在癌症治疗中,适应性治疗有望通过调节药物敏感细胞和耐药细胞之间的竞争来延缓复发的发生。自适应治疗已经在假设所有细胞自由混合的良好混合模型和考虑单个细胞与其紧邻细胞相互作用的空间模型中进行了研究。

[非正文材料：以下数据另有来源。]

theorem bfi : ∀ y0 y1 y2, Statement (.bfi y0 y1 y2) := by
  intro y0 y1 y2 h _ c lit hl
  refine decodeCore_of_raw (by decide) ?_ h
  unfold rawDecode
  rw [opOf_packCore, restOf_packCore]
  dsimp only
  rw [unpackA_packA]
  refine (if_neg ?_).trans ?_
  · (simp (disch := decide) only [extract_high, extract_low, Nat.reduceSub, extract_all]; simp)
  refine (if_pos ?_).trans ?_
  · simp (disch := decide) only [extract_high, extract_low, Nat.reduceSub, extract_all]; rfl
  simp (disch := decide) only [extract_high, extract_low, Nat.reduceSub, extract_all]

theorem mov : ∀ y0 y1, Statement (.mov y0 y1) := by
  intro y0 y1 h _ c lit hl
  refine decodeCore_of_raw (by decide) ?_ h
  unfold rawDecode
  rw [opOf_packCore, restOf_packCore]
  dsimp only
  rw [unpackA_packA]
  refine (if_pos ?_).trans ?_
  · simp (disch := decide) only [extract_high, extract_low, Nat.reduceSub, extract_all]; rfl
  simp (disch := decide) only [extract_high, extract_low, Nat.reduceSub, extract_all]

theorem movi : ∀ y0 y1, Statement (.movi y0 y1) := by
  intro y0 y1 h _ c lit hl
  refine decodeCore_of_raw (by decide) ?_ h
  unfold rawDecode
  rw [opOf_packCore, restOf_packCore]
  dsimp only
  rw [unpackL_packL]
  rfl

theorem movl : ∀ y0 y1, Statement (.movl y0 y1) := by
  intro y0 y1 h _ c lit hl
  obtain hl | hl := hl
  · cases hl
  subst hl
  refine decodeCore_of_raw (by decide) ?_ h
  unfold rawDecode
  rw [opOf_packCore, restOf_packCore]
  dsimp only
  rw [unpackL_packL]
  rfl

theorem movs : ∀ y0 y1, Statement (.movs y0 y1) := by
  intro y0 y1 h _ c lit hl
  refine decodeCore_of_raw (by decide) ?_ h
  unfold rawDecode
  rw [opOf_packCore, restOf_packCore]
  dsimp only
  rw [unpackA_packA]
  refine (if_pos ?_).trans ?_
  · simp (disch := decide) only [extract_high, extract_low, Nat.reduceSub, extract_all]; rfl
  simp (disch := decide) only [extract_high, extract_low, Nat.reduceSub, extract_all]

theorem smov : ∀ y0 y1 y2, Statement (.smov y0 y1 y2) := by
  intro y0 y1 y2 h _ c lit hl
  refine decodeCore_of_raw (by decide) ?_ h
  unfold rawDecode
  rw [opOf_packCore, restOf_packCore]
  dsimp only
  rw [unpackA_packA]
  refine (if_pos ?_).trans ?_
  · simp (disch := decide) only [extract_high, extract_low, Nat.reduceSub, extract_all]; rfl
  simp (disch := decide) only [extract_high, extract_low, Nat.reduceSub, extract_all]

theorem smovi : ∀ y0 y1, Statement (.smovi y0 y1) := by
  intro y0 y1 h _ c lit hl
  refine decodeCore_of_raw (by decide) ?_ h
  unfold rawDecode
  rw [opOf_packCore, restOf_packCore]
  dsimp only
  rw [unpackS_packS]
  refine (if_pos ?_).trans ?_
  · simp (disch := decide) only [extract_high, extract_low, Nat.reduceSub, extract_all]; rfl
  simp (disch := decide) only [extract_high, extract_low, Nat.reduceSub, extract_all]

theorem smoviLiteral : ∀ y0 y1, Statement (.smoviLiteral y0 y1) := by
  intro y0 y1 h _ c lit hl
  obtain hl | hl := hl
  · cases hl
  subst hl
  refine decodeCore_of_raw (by decide) ?_ h
  unfold rawDecode
  rw [opOf_packCore, restOf_packCore]
  dsimp only
  rw [unpackS_packS]
  refine (if_neg ?_).trans ?_
  · (simp (disch := decide) only [extract_high, extract_low, Nat.reduceSub, extract_all]; simp)
  rfl

theorem sadd : ∀ y0 y1 y2, Statement (.sadd y0 y1 y2) := by
  intro y0 y1 y2 h _ c lit hl
  refine decodeCore_of_raw (by decide) ?_ h
  unfold rawDecode
  rw [opOf_packCore, restOf_packCore]
  dsimp only
  rw [unpackT_packT]
  refine (if_pos ?_).trans ?_
  · simp (disch := decide) only [extract_high, extract_low, Nat.reduceSub, extract_all]; rfl
  simp (disch := decide) only [extract_high, extract_low, Nat.reduceSub, extract_all]

theorem saddi : ∀ y0 y1 y2, Statement (.saddi y0 y1 y2) := by
  intro y0 y1 y2 h _ c lit hl
  refine decodeCore_of_raw (by decide) ?_ h
  unfold rawDecode
  rw [opOf_packCore, restOf_packCore]
  dsimp only
  rw [unpackS_packS]
  refine (if_pos ?_).trans ?_
  · simp (disch := decide) only [extract_high, extract_low, Nat.reduceSub, extract_all]; rfl
  simp (disch := decide) only [extract_high, extract_low, Nat.reduceSub, extract_all]

theorem saddiLiteral : ∀ y0 y1 y2, Statement (.saddiLiteral y0 y1 y2) := by
  intro y0 y1 y2 h _ c lit hl
  obtain hl | hl := hl
  · cases hl
  subst hl
  refine decodeCore_of_raw (by decide) ?_ h
  unfold rawDecode
  rw [opOf_packCore, restOf_packCore]
  dsimp only
  rw [unpackS_packS]
  refine (if_neg ?_).trans ?_
  · (simp (disch := decide) only [extract_high, extract_low, Nat.reduceSub, extract_all]; simp)
  rfl

theorem sand : ∀ y0 y1 y2, Statement (.sand y0 y1 y2) := by
  intro y0 y1 y2 h _ c lit hl
  refine decodeCore_of_raw (by decide) ?_ h
  unfold rawDecode
  rw [opOf_packCore, restOf_packCore]
  dsimp only
  rw [unpackT_packT]
  refine (if_pos ?_).trans ?_
  · simp (disch := decide) only [extract_high, extract_low, Nat.reduceSub, extract_all]; rfl
  simp (disch := decide) only [extract_high, extract_low, Nat.reduceSub, extract_all]

theorem sshl : ∀ y0 y1 y2 y3, Statement (.sshl y0 y1 y2 y3) := by
  intro y0 y1 y2 y3 h _ c lit hl
  refine decodeCore_of_raw (by decide) ?_ h
  unfold rawDecode
  rw [opOf_packCore, restOf_packCore]
  dsimp only
  rw [unpackS_packS]
  refine (if_pos ?_).trans ?_
  · simp (disch := decide) only [extract_high, extract_low, Nat.reduceSub, extract_all]; rfl
  simp (disch := decide) only [extract_high, extract_low, Nat.reduceSub, extract_all]

theorem padd : ∀ y0 y1 y2 y3, Statement (.padd y0 y1 y2 y3) := by
  intro y0 y1 y2 y3 h _ c lit hl
  refine decodeCore_of_raw (by decide) ?_ h
  unfold rawDecode
  rw [opOf_packCore, restOf_packCore]
  dsimp only
  rw [unpackA_packA]
  rfl

theorem psub : ∀ y0 y1 y2 y3, Statement (.psub y0 y1 y2 y3) := by
  intro y0 y1 y2 y3 h _ c lit hl
  refine decodeCore_of_raw (by decide) ?_ h
  unfold rawDecode
  rw [opOf_packCore, restOf_packCore]
  dsimp only
  rw [unpackA_packA]
  rfl

theorem pmin : ∀ y0 y1 y2 y3 y4, Statement (.pmin y0 y1 y2 y3 y4) := by
  intro y0 y1 y2 y3 y4 h _ c lit hl
  refine decodeCore_of_raw (by decide) ?_ h
  unfold rawDecode
  rw [opOf_packCore, restOf_packCore]
  dsimp only
  rw [unpackA_packA]
  refine (if_pos ?_).trans ?_
  · simp (disch := decide) only [extract_high, extract_low, Nat.reduceSub, extract_all]; rfl
  simp (disch := decide) only [extract_high, extract_low, Nat.reduceSub, extract_all]

theorem pmax : ∀ y0 y1 y2 y3 y4, Statement (.pmax y0 y1 y2 y3 y4) := by
  intro y0 y1 y2 y3 y4 h _ c lit hl
  refine decodeCore_of_raw (by decide) ?_ h
  unfold rawDecode
  rw [opOf_packCore, restOf_packCore]
  dsimp only
  rw [unpackA_packA]
  refine (if_neg ?_).trans ?_
  · (simp (disch := decide) only [extract_high, extract_low, Nat.reduceSub, extract_all]; simp)
  refine (if_pos ?_).trans ?_
  · simp (disch := decide) only [extract_high, extract_low, Nat.reduceSub, extract_all]; rfl
  simp (disch := decide) only [extract_high, extract_low, Nat.reduceSub, extract_all]

theorem pabd : ∀ y0 y1 y2 y3 y4, Statement (.pabd y0 y1 y2 y3 y4) := by
  intro y0 y1 y2 y3 y4 h _ c lit hl
  refine decodeCore_of_raw (by decide) ?_ h
  unfold rawDecode
  rw [opOf_packCore, restOf_packCore]
  dsimp only
  rw [unpackA_packA]
  refine (if_pos ?_).trans ?_
  · simp (disch := decide) only [extract_high, extract_low, Nat.reduceSub, extract_all]; rfl
  simp (disch := decide) only [extract_high, extract_low, Nat.reduceSub, extract_all]

theorem pavg : ∀ y0 y1 y2 y3 y4, Statement (.pavg y0 y1 y2 y3 y4) := by
  intro y0 y1 y2 y3 y4 h _ c lit hl
  refine decodeCore_of_raw (by decide) ?_ h
  unfold rawDecode
  rw [opOf_packCore, restOf_packCore]
  dsimp only
  rw [unpackA_packA]
  refine (if_neg ?_).trans ?_
  · (simp (disch := decide) only [extract_high, extract_low, Nat.reduceSub, extract_all]; simp)
  refine (if_pos ?_).trans ?_
  · simp (disch := decide) only [extract_high, extract_low, Nat.reduceSub, extract_all]; rfl
  simp (disch := decide) only [extract_high, extract_low, Nat.reduceSub, extract_all]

这两个模型都没有反映腺肿瘤的空间结构,腺内细胞相互作用很高,而腺间相互作用有限。在这里,我们使用数学模型来研究适应性治疗对使用腺分裂或侵袭性生长扩张的腺肿瘤的影响。开发了一个二维的、基于晶格的模型,用于研究在连续和适应性治疗下腺肿瘤细胞的进化。我们发现,尽管这两种生长模型都受益于适应性治疗预防复发的能力,但侵入性生长比裂变生长受益更多。这种差异是由于子细胞迁移到相邻的腺体中,这些腺体在分裂中不存在,但在侵入性生长中存在。迁移导致细胞的更多混合,增强了适应性治疗诱导的竞争。通过改变耐药细胞在肿瘤内的初始空间分布和位置,我们发现改变含有腺体的耐药细胞内的条件会影响分裂和侵袭性生长。然而,改变这些腺体周围的条件只会影响侵袭性生长。我们的工作揭示了生长机制和肿瘤拓扑结构在调节癌症治疗效果方面的相互作用。
本文章由计算机程序翻译,如有差异,请以英文原文为准。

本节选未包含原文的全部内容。